-- ==== Sys2Proof/Machine/KarstMsgs.lean ====
section
/-!
DEFINITION. What a member does with each Karst message, and the timers of primaries and candidates (R468, R470 to R480).
-/

namespace Sys2Proof.Machine

/-! ## Receiving -/

/-- The secure world takes a message from the unit's inbound queue and acts on it: one whose revocation has priority comes before every
other (R471).  A device that takes no part (R464) drops it. -/
def receive (s : State) (t : Time) (sender : Nat) (m : KarMsg) (k : State → KarIn → State) : State :=
  let s := advance s t
  let front := if s.kar.inbound.any (·.urgent) then s.kar.inbound.filter (·.urgent) else s.kar.inbound
  match front.find? fun e => e.sender == sender && e.type == karType m && e.payload == Config.karBody m with
  | none => s
  | some e =>
    if !secureUp s then s
    else
      let s := updUnit s fun u => { u with inbound := u.inbound.erase e }
      if (karState s == 1 || karState s == 2) && vaultServes s && s.kst.domainsLoaded then refreshKarst (k s e) else s

/-! ## Handshakes (R468) -/

/-- The fields of an ACCEPT and the keys it opens, from an OFFER and what was drawn; none where the X25519 result is all zeros. -/
def acceptOf (s : State) (o : KarHello) (b : Bytes) : Option (KarHello × Bytes × State) :=
  let (ct, kem) := Config.kemEncaps o.kem (slice b 32 32)
  let xs := slice b 64 32
  let x := x25519 xs o.xKey
  if allZero x then none
  else
    let h := ownHello s (b.take 32) ct (xPublic 0x12 xs)
    let (sig, s) := signBlock s (acceptFields (offerDigest o) h)
    let a := { h with sig := sig }
    some (a, karKeys kem x o a, s)

/-- OFFER: the acceptor checks it, answers and holds the session.  Of two offers that cross, the lower member's is kept. -/
def execKarOffer (sender : Nat) (hello : KarHello) (t : Time) (s : State) : Outcome :=
  .next (receive s t sender (.offer hello) fun s e =>
    if hello.member ≠ sender || !helloOk s hello [] then authFail s
    else
      let s := if karState s = 1 then updKarst s fun k => { k with member := e.dest } else s
      if (s.kar.offering.look sender).isSome && selfNo s < sender then s
      else if !sessionRoom s sender then s
      else match drawHello s with
        | none => s
        | some (b, s) =>
          match acceptOf s hello b with
          | none => authFail s
          | some (a, keys, s) =>
            let id := s.kar.nextSession
            let out : KarOut := { dest := sender, msg := .accept a, session := id }
            let s := updUnit s fun u => { u with nextSession := id % (2 ^ 32 - 1) + 1, outNormal := u.outNormal ++ [out] }
            openKarst s sender id keys)

/-- ACCEPT: the initiator checks it and holds the session. -/
def execKarAccept (sender : Nat) (hello : KarHello) (t : Time) (s : State) : Outcome :=
  .next (receive s t sender (.accept hello) fun s e =>
    match s.kar.offering.look sender with
    | none => authFail s
    | some o =>
      let x := x25519 o.xSecret hello.xKey
      if hello.member ≠ sender || !helloOk s hello (offerDigest o.hello) || allZero x then
        authFail (updUnit s fun u => { u with offering := u.offering.del sender })
      else if !sessionRoom s sender then s
      else openKarst s sender e.session (karKeys (Config.kemDecaps o.kemSecret hello.kem) x o.hello hello))

/-! ## Terms and primaries (R472, R476, R477) -/

/-- A replica of a domain. -/
def isReplica (s : State) (d m : Nat) : Bool := (((repDomain s d).map (·.replicas)).getD []).contains m

/-- Move a domain to a term and its primary. -/
def toTerm (s : State) (d term primary : Nat) : State :=
  updKarDomain (updRep s d fun r => { r with term := term, primary := primary }) d fun k => { k with candidate := 0, votes := [] }

/-- Ask for the committed records after the version held here, unless that has been asked. -/
def catchUp (s : State) (d dest : Nat) : State :=
  let m : KarMsg := .catchupRequest d (((repDomain s d).map (·.version)).getD 0)
  if s.kar.asks.any fun a => a.dest == dest && a.domain == d && a.msg == m then s else askKar s dest d m

/-- The primary has been heard. -/
def heardPrimary (s : State) (d : Nat) : State := updKarDomain s d fun k => { k with lastHeard := s.now }

/-- A replica that names a higher term than this one holds is its primary (DEDUCED, assumption 63). -/
def followTerm (s : State) (d term sender : Nat) : State :=
  match repDomain s d with
  | none => s
  | some r => if r.term < term && isReplica s d sender then toTerm s d term sender else s

/-- HEARTBEAT: the primary of the term is heard; a replica that is behind catches up. -/
def execKarHeartbeat (sender domain term version : Nat) (t : Time) (s : State) : Outcome :=
  .next (receive s t sender (.heartbeat domain term version) fun s _ =>
    let s := followTerm s domain term sender
    match repDomain s domain with
    | none => s
    | some r =>
      if r.term ≠ term || r.primary ≠ sender then s
      else
        let s := heardPrimary s domain
        if r.version < version then catchUp s domain sender else s)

^^^^

▶ **Description of the task**: Repeat, word for word, the lines above between the line holding "let s := if" and the line holding "openKarst s sender id keys)", inclusive; omit everything else.

▶ **Written response**:
      let s := if karState s = 1 then updKarst s fun k => { k with member := e.dest } else s
      if (s.kar.offering.look sender).isSome && selfNo s < sender then s
      else if !sessionRoom s sender then s
      else match drawHello s with
        | none => s
        | some (b, s) =>
          match acceptOf s hello b with
          | none => authFail s
          | some (a, keys, s) =>
            let id := s.kar.nextSession
            let out : KarOut := { dest := sender, msg := .accept a, session := id }
            let s := updUnit s fun u => { u with nextSession := id % (2 ^ 32 - 1) + 1, outNormal := u.outNormal ++ [out] }
            openKarst s sender id keys)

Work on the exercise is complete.